I’ve had the opportunity to really put both the G 63 and its lesser-endowed G 550 sibling through narrow off-road tracks normally reserved for ATVs and with its short wheelbase, super short front and rear overhangs and great view out, it was a remarkable joy to pilot in those circumstances. Sure; we had to play with the diffs – they’re activated by three individual buttons right there on the dash – in order to make some of the sharper hairpins, but once down, there was no stopping the G 63.

2021 Mercedes Benz G63

What’s truly remarkable, though, is actually how it handles itself on the beaten path, as opposed to off it. Indeed, you knew it would be good off-road but it takes corners with surprisingly minimal body lean for such a tall vehicle.
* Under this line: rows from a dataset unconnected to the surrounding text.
/-- The delay probe cycle and the end of a recalibration complete (R86, R140). In READY the acting module probes every
node found on the port, once per cycle, unless a recalibration runs; when the interpolator has reached its new
phase, every node is written its delays. -/
def Obligations.CalibrationCycleComplete : Prop :=
  ∀ (s : State) (p : Nat),
    ((s.port p).st = .ready → s.actsPrimary = true → (s.port p).recalOn = false → ∃ u : State,
      exec (.delayProbeCycle p) s = .next (((u.found p).filter (fun a => (u.ownEnds p).contains (u.endTo p a))).foldl
        (fun s a => s.probeSend p (s.endTo p a) a) u) ∧ u.found p = s.found p ∧ u.ownEnds p = s.ownEnds p) ∧
    ((s.port p).recalOn = true → s.actsPrimary = true → (s.port p).dNew ≠ 0 → ∃ u : State,
      exec (.interpolatorPhaseReached p) s = .next ((u.found p).foldl (fun s a => s.writeDelays p a) u) ∧
      (u.port p).phase = phaseOf (s.port p).dNew)

/-- Breaks, split mode, node events and port engines complete with their effect (R88, R89, R95, R126, R96, R289). A
BREAK event is located by the node and side it names; a restored hop of the present break starts its 10 s; split
mode begins at the sweep boundary and ends 10 s after the restoration, with F26; TONE_ORIGIN latches what its masks
name; a self-test failure and a failed passport write are kept on their node; a failed port engine is taken out of
use and replaced by PE16 where that is free. -/
def Obligations.BreaksAndEnginesComplete : Prop :=
  ∀ (s : State) (p a : Nat), s.declared p = true →
    (∀ e f g (u : State), s.heard p e = true → frameParse f = .ok g → g.typ = 5 → 1 ≤ g.src → g.src ≤ 33 → u = s.frameCount p e 1 0 →
      (g.tag = 1 → exec (.breakEvent p e f) s = .next (u.nodeFrame p g (fun v =>
        let w := v.breakAt p (hopOf g.src (field g.payload 0 1))
        if w.partnerUp then w.sendEvt (.chainBreak p (hopOf g.src (field g.payload 0 1))) else w))) ∧
      (g.tag = 2 → exec (.restoredEvent p e f) s = .next (u.nodeFrame p g (fun v => v.hopRestored p (hopOf g.src (field g.payload 0 1))))) ∧
      (∀ T, g.tag = 3 → exec (.toneOriginEvent p e f.bytes f.lineErr T) s = .next (((s.at T).frameCount p e 1 0).nodeFrame p g (fun v =>
        v.toneOrigin p g.src (field g.payload 0 2) (field g.payload 2 2) (field g.payload 4 1)))) ∧
      (g.tag = 4 → exec (.selfTestFailEvent p e f) s = .next (u.nodeFrame p g (fun v => if field g.payload 0 4 = 0 then v
        else (v.onNode (nk p g.src) (fun n => { n with selftest := true })).f31Settle p))) ∧
      (g.tag = 5 → exec (.nvFailEvent (2 * p + e) f) s = .next (u.nodeFrame p g (fun v => v.onNode (nk p g.src) (fun n => { n with nvFail := true }))))) ∧
    (∀ b, (s.port p).split = true → (s.port p).brkNode = b → (s.port p).brkFar = b → (s.port p).restoredT = none → ∃ u : State,
      (u.port p).restoredT = some u.now ∧ u.now = s.now ∧
      s.hopRestored p b = (let far := if u.activeEnd p = 0 then b + 1 else b
        if (u.found p).contains far && (u.ownEnds p).contains (u.activeEnd p) then u.probeSend p (u.activeEnd p) far else u)) ∧
    (∀ ov, ov ≠ 0 → ∃ u : State, (u.node (nk p a)).tone = true ∧
      s.toneOrigin p a ov 0 0 = if u.stands 0 p then u.stand 0 p { pos := u.maskPos p a ov 16 16 }
        else u.finding 0 p { pos := u.maskPos p a ov 16 16 }) ∧
    ((s.port p).splitReq = true → ∃ t : State, exec (.splitModeEntry p) s = .next t ∧ (t.port p).split = true ∧ (t.port p).splitReq = false) ∧
    (∀ t0, (s.port p).restoredT = some t0 → ((s.port p).split = true ∨ (s.port p).splitReq = true) → (s.port p).recal = false → (s.port p).recalOn = false →
      ∃ u : State, exec (.splitModeEnd p) s = .next (u.cease 26 p) ∧ (u.port p).split = false ∧ (u.port p).restoredT = none ∧
        u.now = max s.now (t0 + sec 10)) ∧
    (∀ g, g < 16 → s.drv.coresUp = true → (s.port g).engineBad = false → (s.repair.pe16Bad = true ∨ s.repair.pe16Port.isSome = true) →
      ∃ u : State, exec (.engineLoopbackTest g false) s = .next (u.noEngine g) ∧ (u.port g).engineBad = true ∧ u.repair.engBad.getLsbD g = true) ∧
    (∀ g, g < 16 → s.drv.coresUp = true → (s.port g).engineBad = false → s.repair.pe16Bad = false → s.repair.pe16Port = none →
      ∃ t : State, exec (.engineLoopbackTest g false) s = .next t ∧ (t.port g).engineBad = true ∧ (t.port g).engine = false ∧
        (t.port g).sweepOpen = (s.port g).sweepOpen ∧ t.repair.engBad.getLsbD g = true) ∧
    (s.drv.coresUp = true → (s.port p).engineBad = true → s.repair.pe16Bad = false → s.repair.pe16Port = none →
      s.pwr.intr ≠ .saveWindow → ∃ u : State,
      exec (.engineSubstitution p) s = .next (u.repaired 5 p 16 4) ∧ (u.port p).engine = true ∧ u.repair.pe16Port = some p)

/-- The commands of the impedance engine complete with their effect (R189, R193, R203, R207, R210, R199, R197). A
segment closes at its span; a window of eight segments is evaluated; a Sedge session starts when the service cores
run and its results are taken by the acting module; an accepted fit becomes the parameters of its slot and is noted
for the record; the fit record takes what is noted; a table with unwritten changes is saved; every slot age moves on
by the hour. -/
def Obligations.ImpedanceRowsComplete : Prop :=
  ∀ (s : State) (p : Nat),
    (∀ b t0, Tab.find (s.str p).segOpen b = some t0 → (s.str p).segs.getD b 0 < 8 →
      exec (.segmentClose p b) s = .next (
        if (s.port p).sweepOpen && decide ((s.port p).sweepS < t0 + segSpan b ((s.str p).line.getD b 0)) then
          s.at (t0 + segSpan b ((s.str p).line.getD b 0))
        else (s.at (t0 + segSpan b ((s.str p).line.getD b 0))).segClose p b)) ∧
    (∀ b t0, Tab.find (s.str p).segOpen b = some t0 → 8 ≤ (s.str p).segs.getD b 0 →
      exec (.windowEnd p b) s = .next (s.winClose p b t0)) ∧
    (s.drv.svcUp = true → exec (.sedgeSessionStart p) s = .next (s.sedgeStart p)) ∧
    (∀ t0, (s.port p).sedge = true → (s.port p).sedgeS = some t0 → s.actsPrimary = true → exec (.sedgeSequenceEnd p (s.port p).sedgeSeq) s =
      .next ((s.at (t0 + s.gen.sedgeP * us 127750)).sedgeTake p)) ∧
    (∀ g k T, (s.est g).fitDue.contains k = true → ∃ u : State, exec (.circuitFit g k T) s =
      .next (if u.fitEntries g k < 4 then u else u.fitSlot g k) ∧ (u.est g).fitDue = (s.est g).fitDue.filter (· ≠ k)) ∧
    (∀ g k f, circuitFit (s.fitPoints g k) = some f → fitResidual (s.fitPoints g k) f ≤ s.gen.fitLim → ∃ u : State,
      u = s.fitTake g k f ∧ s.fitSlot g k = u.onStr (g / 512) (fun x => { x with
        fitsDone := x.fitsDone ++ [(g % 512, k, min (fitResidual (s.fitPoints g k) f) 254, u.fitOf g k)] })) ∧
    ((s.str p).fitsDone ≠ [] → ∃ t : State, exec (.fitRecord p) s = .next t ∧ (t.str p).fitsDone = []) ∧
    (∀ g t0, (s.est g).unwrT = some t0 → exec (.tableWriteback g) s =
      .next ((if (s.est g).unwritten < 16 then s.at (t0 + sec 3600) else s).tableSave g)) ∧
    (∃ t : State, exec .tableAgeAdvance s = .next t ∧ t.ests = s.ests.map (fun x => (x.1, x.2.older 1)) ∧
      t.now = max s.now ((s.now / sec 3600 + 1) * sec 3600))

/-- The commands of the estimator and the limit functions complete with their effect (R218, R26, R245, R247, R241, R221,
R222, R238, R228). In Run a filter update runs, and so do the records of a 100 ms instant; limits are computed once
estimates since the start allow it; the loss of the estimator cuts them to the emergency profile; a rest point is
taken after the relaxation time and a Wisp point at the end of its interval, cell by cell; F49 ceases when its
filter has settled; energies are recomputed. -/
def Obligations.EstimatorRowsComplete : Prop :=
  ∀ (s : State) (p S : Nat), s.pwr.st = .run → s.actsPrimary = true →
    (S % ms 10 = 0 → exec (.kalmanUpdate S) s = .next (s.kalmanStep S)) ∧
    (S % ms 50 = 0 → s.pack.limT < S → s.limitsMay = true → exec (.limitsPublication S) s = .next ((s.at S).limitsNow S)) ∧
    (s.pack.r26 = false → s.pwr.firstLimits = true → ∃ u : State, u.pack.r26 = true ∧ u.now = max s.now (s.pack.lastEstT + ms 500) ∧
      exec .estimatorResultTimeout s = .next (u.r26Cut).publishExtra) ∧
    (S % ms 100 = 0 → s.pack.tick100 < s.interval S → exec (.estimatorRecord S) s = .next (s.estRecords S)) ∧
    (∀ t0, (s.str p).lowT = some t0 → (s.str p).restNextT < t0 → ∃ u : State, (u.str p).trueRest = true ∧
      u.now = max s.now (t0 + mins s.gen.relax) ∧ exec (.trueRestPoint p) s =
        .next (((u.cellsOfStr p).filter (fun g => (u.est g).seeded && u.hasV g)).foldl (fun s g => s.trueRest g) u)) ∧
    ((s.str p).trueRest = false → ∃ u : State, u.now = max s.now ((s.now + sec 60 - 1) / sec 60 * sec 60) ∧
      exec (.wispPointEvaluation p) s = .next ((u.cellsOfStr p).foldl (fun s g => s.wisp g) u)) ∧
    (∀ g t0 (u : State), (s.est g).f49 = true → (s.est g).f49T = some t0 → u = s.at (t0 + sec 60) → u.diverges g = false →
      (u.est g).sigma ≤ 100000 → ∃ (t : State) (v : _), v = u.onEst g (fun e => { e with f49 := false, f49T := none }) ∧
        exec (.divergenceCease g) s = .next t ∧ t = (let w := v.estPoint g 6 (v.est g).soc (v.est g).sigma
          if (w.cellsOfStr (g / 512)).any (fun k => (w.est k).f49) then w else w.cease 49 (g / 512))) ∧
    exec .energyRecompute s = .next s.energies

/-- The commands of temperature supervision complete with their effect (R266, R275, R278, R279, R281). In Run the eight
NTC inputs are taken in order; outside Peat every sensor and zone is evaluated and the junction is read; a fallen
demand lowers the port's rate; the neighbour window and the unconfirmed hold of a rise end; an output whose hold
time has run switches. -/
def Obligations.ThermalRowsComplete : Prop :=
  ∀ (s : State),
    (∀ l, s.pwr.st = .run → exec (.ntcSample l) s = .next ((List.range 8).foldl (fun s n => s.ntcIn n (l.getD n 0)) s)) ∧
    (s.pwr.st = .run → exec .temperatureEvaluation s = .next s.tempEval) ∧
    (s.pwr.st ≠ .peat → s.pwr.restartDue = false → ∀ a b c d, exec (.junctionRead a b c d) s = .next (s.junctionIn a b c d)) ∧
    (∀ p, s.portDemand p < (s.port p).rateHi → ∃ u : State, exec (.temperatureDemandFall p) s = .next (u.planKick p) ∧
      (u.port p).rateHi = (s.at ((s.port p).rateFallT + sec 60)).demandFall p u.now ∧
      u.now = max s.now ((s.port p).rateFallT + sec 60)) ∧
    (∀ k t0 z a, (s.sensor k).riseT = some t0 → s.zoneOf k = some z → (s.sensor k).riseUnc = false → (s.sensor k).aboveT = some a →
      exec (.riseConfirmationTimeout k) s = .next ((s.at (t0 + sec 10)).riseFlag k true)) ∧
    (∀ k t0 z a, (s.sensor k).riseT = some t0 → s.zoneOf k = some z → (s.sensor k).riseUnc = true → (s.sensor k).aboveT = some a →
      ∃ u : State, (u.sensor k).riseT = none ∧ u.now = max s.now (a + sec 20) ∧ exec (.riseConfirmationTimeout k) s = .next ((u.f11Raise z k true).riseFlag k false)) ∧
    (∀ ch, s.thermWant ch ≠ (s.outc ch).cmd →
      exec (.thermalOutputSwitch ch) s = .next ((s.at ((s.outc ch).changeT + sec s.gen.minHold)).thermSwitch ch))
That’s the adjustable-dampers and strut tower brace at work, and I neve quite got past the feeling that this was a properly jeepish non-Jeep that performed much better on the road than it should. Maybe the bad guy in The Bourne Supremacy was on to something when he decided to chase Jason Bourne down in a G…

That’s the G-Class in a nutshell, really. It’s an icon of many stripes – military icon, rap icon, pop culture icon – and, soon, possibly an EV off-road icon as an EQ battery-electric version is reportedly not that far off.

It’s got presence, it will put a smile on your face (and, if my short experience is anything to go by, on the faces of many passers-by as well) and it will tackle most anything you throw its way. Pretty good for a vehicle that started life as a humble civil servant over four decades ago.

The vehicle was provided to the writer by the automaker. Content and vehicle evaluations were not subject to approval.